PROBLEM TO SOLVE: In your reply, reproduce the lines from the first one below to the line containing "Gpr.get_set_ne _ _ h", inclusive, exactly as they stand.

SOURCE DATA:
-- ==== Sys2Proof/Laws/State.lean ====
section
/-! SUPPORT. What each update of the state does to each field, and how register reads meet register writes. -/

namespace Sys2Proof.Machine

/-! ### The register file -/

@[simp] theorem Gpr.get_set_same (g : Gpr) (r : Reg) (v : Word) : (g.set r v).get r = v := by
  cases r <;> rfl

theorem Gpr.get_set_ne (g : Gpr) {r q : Reg} (v : Word) (h : q ≠ r) : (g.set r v).get q = g.get q := by
  cases r <;> cases q <;> first | rfl | exact absurd rfl h

@[simp] theorem State.reg_setReg_same (s : State) (r : Reg) (v : Word) : (s.setReg r v).reg r = v :=
  Gpr.get_set_same _ _ _

theorem State.reg_setReg_ne (s : State) {r q : Reg} (v : Word) (h : q ≠ r) : (s.setReg r v).reg q = s.reg q :=
  Gpr.get_set_ne _ _ h

/-! ### The schedule of hardware interrupts -/

/-- One boundary later, every event is one boundary nearer. -/
@[simp] theorem Schedule.event_rest (e : Schedule) (k : Nat) : e.rest.event k = e.event (k + 1) := by
  obtain ⟨slots, tail⟩ := e
  cases slots with
  | cons => rfl
  | nil =>
    cases tail with
    | silent => rfl
    | free source next =>
      show Config.freeIrq source (next + 1 + k) = Config.freeIrq source (next + (k + 1))
      rw [Nat.add_right_comm, Nat.add_assoc]

@[simp] theorem Schedule.event_delay_zero (e : Schedule) : e.delay.event 0 = none := rfl
@[simp] theorem Schedule.event_delay_succ (e : Schedule) (k : Nat) : e.delay.event (k + 1) = e.event k := rfl
@[simp] theorem Schedule.rest_delay (e : Schedule) : e.delay.rest = e := rfl
@[simp] theorem Schedule.event_empty (k : Nat) : Schedule.empty.event k = none := rfl
@[simp] theorem Schedule.rest_empty : Schedule.empty.rest = Schedule.empty := rfl

/-! ### One lemma per update and field -/

@[simp] theorem State.setReg_regs (s : State) (r : Reg) (v : Word) : (s.setReg r v).regs = s.regs.set r v := rfl
@[simp] theorem State.setReg_pc (s : State) (r : Reg) (v : Word) : (s.setReg r v).pc = s.pc := rfl
@[simp] theorem State.setReg_sp (s : State) (r : Reg) (v : Word) : (s.setReg r v).sp = s.sp := rfl
@[simp] theorem State.setReg_ex (s : State) (r : Reg) (v : Word) : (s.setReg r v).ex = s.ex := rfl
@[simp] theorem State.setReg_cr (s : State) (r : Reg) (v : Word) : (s.setReg r v).cr = s.cr := rfl
@[simp] theorem State.setReg_mem (s : State) (r : Reg) (v : Word) : (s.setReg r v).mem = s.mem := rfl
@[simp] theorem State.setReg_extIrq (s : State) (r : Reg) (v : Word) : (s.setReg r v).extIrq = s.extIrq := rfl
@[simp] theorem State.setReg_config (s : State) (r : Reg) (v : Word) : (s.setReg r v).config = s.config := rfl
@[simp] theorem State.setReg_cycles (s : State) (r : Reg) (v : Word) : (s.setReg r v).cycles = s.cycles := rfl
@[simp] theorem State.setReg_read (s : State) (r : Reg) (v : Word) (x : Word) : (s.setReg r v).read x = s.read x := rfl
@[simp] theorem State.setReg_ifFlag (s : State) (r : Reg) (v : Word) : (s.setReg r v).ifFlag = s.ifFlag := rfl

@[simp] theorem State.setPc_regs (s : State) (v : Word) : (s.setPc v).regs = s.regs := rfl
@[simp] theorem State.setPc_pc (s : State) (v : Word) : (s.setPc v).pc = v := rfl
@[simp] theorem State.setPc_sp (s : State) (v : Word) : (s.setPc v).sp = s.sp := rfl
@[simp] theorem State.setPc_ex (s : State) (v : Word) : (s.setPc v).ex = s.ex := rfl
@[simp] theorem State.setPc_cr (s : State) (v : Word) : (s.setPc v).cr = s.cr := rfl
@[simp] theorem State.setPc_mem (s : State) (v : Word) : (s.setPc v).mem = s.mem := rfl
@[simp] theorem State.setPc_extIrq (s : State) (v : Word) : (s.setPc v).extIrq = s.extIrq := rfl
@[simp] theorem State.setPc_config (s : State) (v : Word) : (s.setPc v).config = s.config := rfl
@[simp] theorem State.setPc_cycles (s : State) (v : Word) : (s.setPc v).cycles = s.cycles := rfl
@[simp] theorem State.setPc_reg (s : State) (v : Word) (q : Reg) : (s.setPc v).reg q = s.reg q := rfl
@[simp] theorem State.setPc_read (s : State) (v : Word) (x : Word) : (s.setPc v).read x = s.read x := rfl
@[simp] theorem State.setPc_ifFlag (s : State) (v : Word) : (s.setPc v).ifFlag = s.ifFlag := rfl

@[simp] theorem State.setSp_regs (s : State) (v : Word) : (s.setSp v).regs = s.regs := rfl
@[simp] theorem State.setSp_pc (s : State) (v : Word) : (s.setSp v).pc = s.pc := rfl
@[simp] theorem State.setSp_sp (s : State) (v : Word) : (s.setSp v).sp = v := rfl
@[simp] theorem State.setSp_ex (s : State) (v : Word) : (s.setSp v).ex = s.ex := rfl
@[simp] theorem State.setSp_cr (s : State) (v : Word) : (s.setSp v).cr = s.cr := rfl
@[simp] theorem State.setSp_mem (s : State) (v : Word) : (s.setSp v).mem = s.mem := rfl
@[simp] theorem State.setSp_extIrq (s : State) (v : Word) : (s.setSp v).extIrq = s.extIrq := rfl
@[simp] theorem State.setSp_config (s : State) (v : Word) : (s.setSp v).config = s.config := rfl
@[simp] theorem State.setSp_cycles (s : State) (v : Word) : (s.setSp v).cycles = s.cycles := rfl
@[simp] theorem State.setSp_reg (s : State) (v : Word) (q : Reg) : (s.setSp v).reg q = s.reg q := rfl
@[simp] theorem State.setSp_read (s : State) (v : Word) (x : Word) : (s.setSp v).read x = s.read x := rfl
@[simp] theorem State.setSp_ifFlag (s : State) (v : Word) : (s.setSp v).ifFlag = s.ifFlag := rfl

@[simp] theorem State.setEx_regs (s : State) (v : Word) : (s.setEx v).regs = s.regs := rfl
@[simp] theorem State.setEx_pc (s : State) (v : Word) : (s.setEx v).pc = s.pc := rfl
@[simp] theorem State.setEx_sp (s : State) (v : Word) : (s.setEx v).sp = s.sp := rfl
@[simp] theorem State.setEx_ex (s : State) (v : Word) : (s.setEx v).ex = v := rfl
@[simp] theorem State.setEx_cr (s : State) (v : Word) : (s.setEx v).cr = s.cr := rfl
@[simp] theorem State.setEx_mem (s : State) (v : Word) : (s.setEx v).mem = s.mem := rfl
@[simp] theorem State.setEx_extIrq (s : State) (v : Word) : (s.setEx v).extIrq = s.extIrq := rfl
@[simp] theorem State.setEx_config (s : State) (v : Word) : (s.setEx v).config = s.config := rfl
@[simp] theorem State.setEx_cycles (s : State) (v : Word) : (s.setEx v).cycles = s.cycles := rfl
@[simp] theorem State.setEx_reg (s : State) (v : Word) (q : Reg) : (s.setEx v).reg q = s.reg q := rfl
@[simp] theorem State.setEx_read (s : State) (v : Word) (x : Word) : (s.setEx v).read x = s.read x := rfl
@[simp] theorem State.setEx_ifFlag (s : State) (v : Word) : (s.setEx v).ifFlag = s.ifFlag := rfl

@[simp] theorem State.setCr_regs (s : State) (v : Word) : (s.setCr v).regs = s.regs := rfl
@[simp] theorem State.setCr_pc (s : State) (v : Word) : (s.setCr v).pc = s.pc := rfl
@[simp] theorem State.setCr_sp (s : State) (v : Word) : (s.setCr v).sp = s.sp := rfl
@[simp] theorem State.setCr_ex (s : State) (v : Word) : (s.setCr v).ex = s.ex := rfl
@[simp] theorem State.setCr_cr (s : State) (v : Word) : (s.setCr v).cr = v := rfl
@[simp] theorem State.setCr_mem (s : State) (v : Word) : (s.setCr v).mem = s.mem := rfl
@[simp] theorem State.setCr_extIrq (s : State) (v : Word) : (s.setCr v).extIrq = s.extIrq := rfl
@[simp] theorem State.setCr_config (s : State) (v : Word) : (s.setCr v).config = s.config := rfl
@[simp] theorem State.setCr_cycles (s : State) (v : Word) : (s.setCr v).cycles = s.cycles := rfl
@[simp] theorem State.setCr_reg (s : State) (v : Word) (q : Reg) : (s.setCr v).reg q = s.reg q := rfl
@[simp] theorem State.setCr_read (s : State) (v : Word) (x : Word) : (s.setCr v).read x = s.read x := rfl

@[simp] theorem State.store_regs (s : State) (addr v : Word) : (s.store addr v).regs = s.regs := rfl
@[simp] theorem State.store_pc (s : State) (addr v : Word) : (s.store addr v).pc = s.pc := rfl
@[simp] theorem State.store_sp (s : State) (addr v : Word) : (s.store addr v).sp = s.sp := rfl
@[simp] theorem State.store_ex (s : State) (addr v : Word) : (s.store addr v).ex = s.ex := rfl
@[simp] theorem State.store_cr (s : State) (addr v : Word) : (s.store addr v).cr = s.cr := rfl
@[simp] theorem State.store_mem (s : State) (addr v : Word) : (s.store addr v).mem = Memory.write s.mem addr v := rfl
@[simp] theorem State.store_extIrq (s : State) (addr v : Word) : (s.store addr v).extIrq = s.extIrq := rfl
@[simp] theorem State.store_config (s : State) (addr v : Word) : (s.store addr v).config = s.config := rfl
@[simp] theorem State.store_cycles (s : State) (addr v : Word) : (s.store addr v).cycles = s.cycles := rfl
@[simp] theorem State.store_reg (s : State) (addr v : Word) (q : Reg) : (s.store addr v).reg q = s.reg q := rfl
@[simp] theorem State.store_ifFlag (s : State) (addr v : Word) : (s.store addr v).ifFlag = s.ifFlag := rfl

@[simp] theorem State.charge_regs (s : State) (n : Nat) : (s.charge n).regs = s.regs := rfl
@[simp] theorem State.charge_pc (s : State) (n : Nat) : (s.charge n).pc = s.pc := rfl
@[simp] theorem State.charge_sp (s : State) (n : Nat) : (s.charge n).sp = s.sp := rfl
@[simp] theorem State.charge_ex (s : State) (n : Nat) : (s.charge n).ex = s.ex := rfl
@[simp] theorem State.charge_cr (s : State) (n : Nat) : (s.charge n).cr = s.cr := rfl
@[simp] theorem State.charge_mem (s : State) (n : Nat) : (s.charge n).mem = s.mem := rfl
@[simp] theorem State.charge_extIrq (s : State) (n : Nat) : (s.charge n).extIrq = s.extIrq := rfl
@[simp] theorem State.charge_config (s : State) (n : Nat) : (s.charge n).config = s.config := rfl
@[simp] theorem State.charge_cycles (s : State) (n : Nat) : (s.charge n).cycles = s.cycles + n := rfl
@[simp] theorem State.charge_reg (s : State) (n : Nat) (q : Reg) : (s.charge n).reg q = s.reg q := rfl
@[simp] theorem State.charge_read (s : State) (n : Nat) (x : Word) : (s.charge n).read x = s.read x := rfl
@[simp] theorem State.charge_ifFlag (s : State) (n : Nat) : (s.charge n).ifFlag = s.ifFlag := rfl

@[simp] theorem State.dropSlot_regs (s : State) : (s.dropSlot).regs = s.regs := rfl
@[simp] theorem State.dropSlot_pc (s : State) : (s.dropSlot).pc = s.pc := rfl
@[simp] theorem State.dropSlot_sp (s : State) : (s.dropSlot).sp = s.sp := rfl
@[simp] theorem State.dropSlot_ex (s : State) : (s.dropSlot).ex = s.ex := rfl
@[simp] theorem State.dropSlot_cr (s : State) : (s.dropSlot).cr = s.cr := rfl
@[simp] theorem State.dropSlot_mem (s : State) : (s.dropSlot).mem = s.mem := rfl
@[simp] theorem State.dropSlot_extIrq (s : State) : (s.dropSlot).extIrq = s.extIrq.rest := rfl
@[simp] theorem State.dropSlot_config (s : State) : (s.dropSlot).config = s.config := rfl
@[simp] theorem State.dropSlot_cycles (s : State) : (s.dropSlot).cycles = s.cycles := rfl
@[simp] theorem State.dropSlot_reg (s : State) (q : Reg) : (s.dropSlot).reg q = s.reg q := rfl
@[simp] theorem State.dropSlot_read (s : State) (x : Word) : (s.dropSlot).read x = s.read x := rfl
@[simp] theorem State.dropSlot_ifFlag (s : State) : (s.dropSlot).ifFlag = s.ifFlag := rfl

end Sys2Proof.Machine
end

EXERCISE RESPONSE:
-- ==== Sys2Proof/Laws/State.lean ====
section
/-! SUPPORT. What each update of the state does to each field, and how register reads meet register writes. -/

namespace Sys2Proof.Machine

/-! ### The register file -/

@[simp] theorem Gpr.get_set_same (g : Gpr) (r : Reg) (v : Word) : (g.set r v).get r = v := by
  cases r <;> rfl

theorem Gpr.get_set_ne (g : Gpr) {r q : Reg} (v : Word) (h : q ≠ r) : (g.set r v).get q = g.get q := by
  cases r <;> cases q <;> first | rfl | exact absurd rfl h

@[simp] theorem State.reg_setReg_same (s : State) (r : Reg) (v : Word) : (s.setReg r v).reg r = v :=
  Gpr.get_set_same _ _ _

theorem State.reg_setReg_ne (s : State) {r q : Reg} (v : Word) (h : q ≠ r) : (s.setReg r v).reg q = s.reg q :=
  Gpr.get_set_ne _ _ h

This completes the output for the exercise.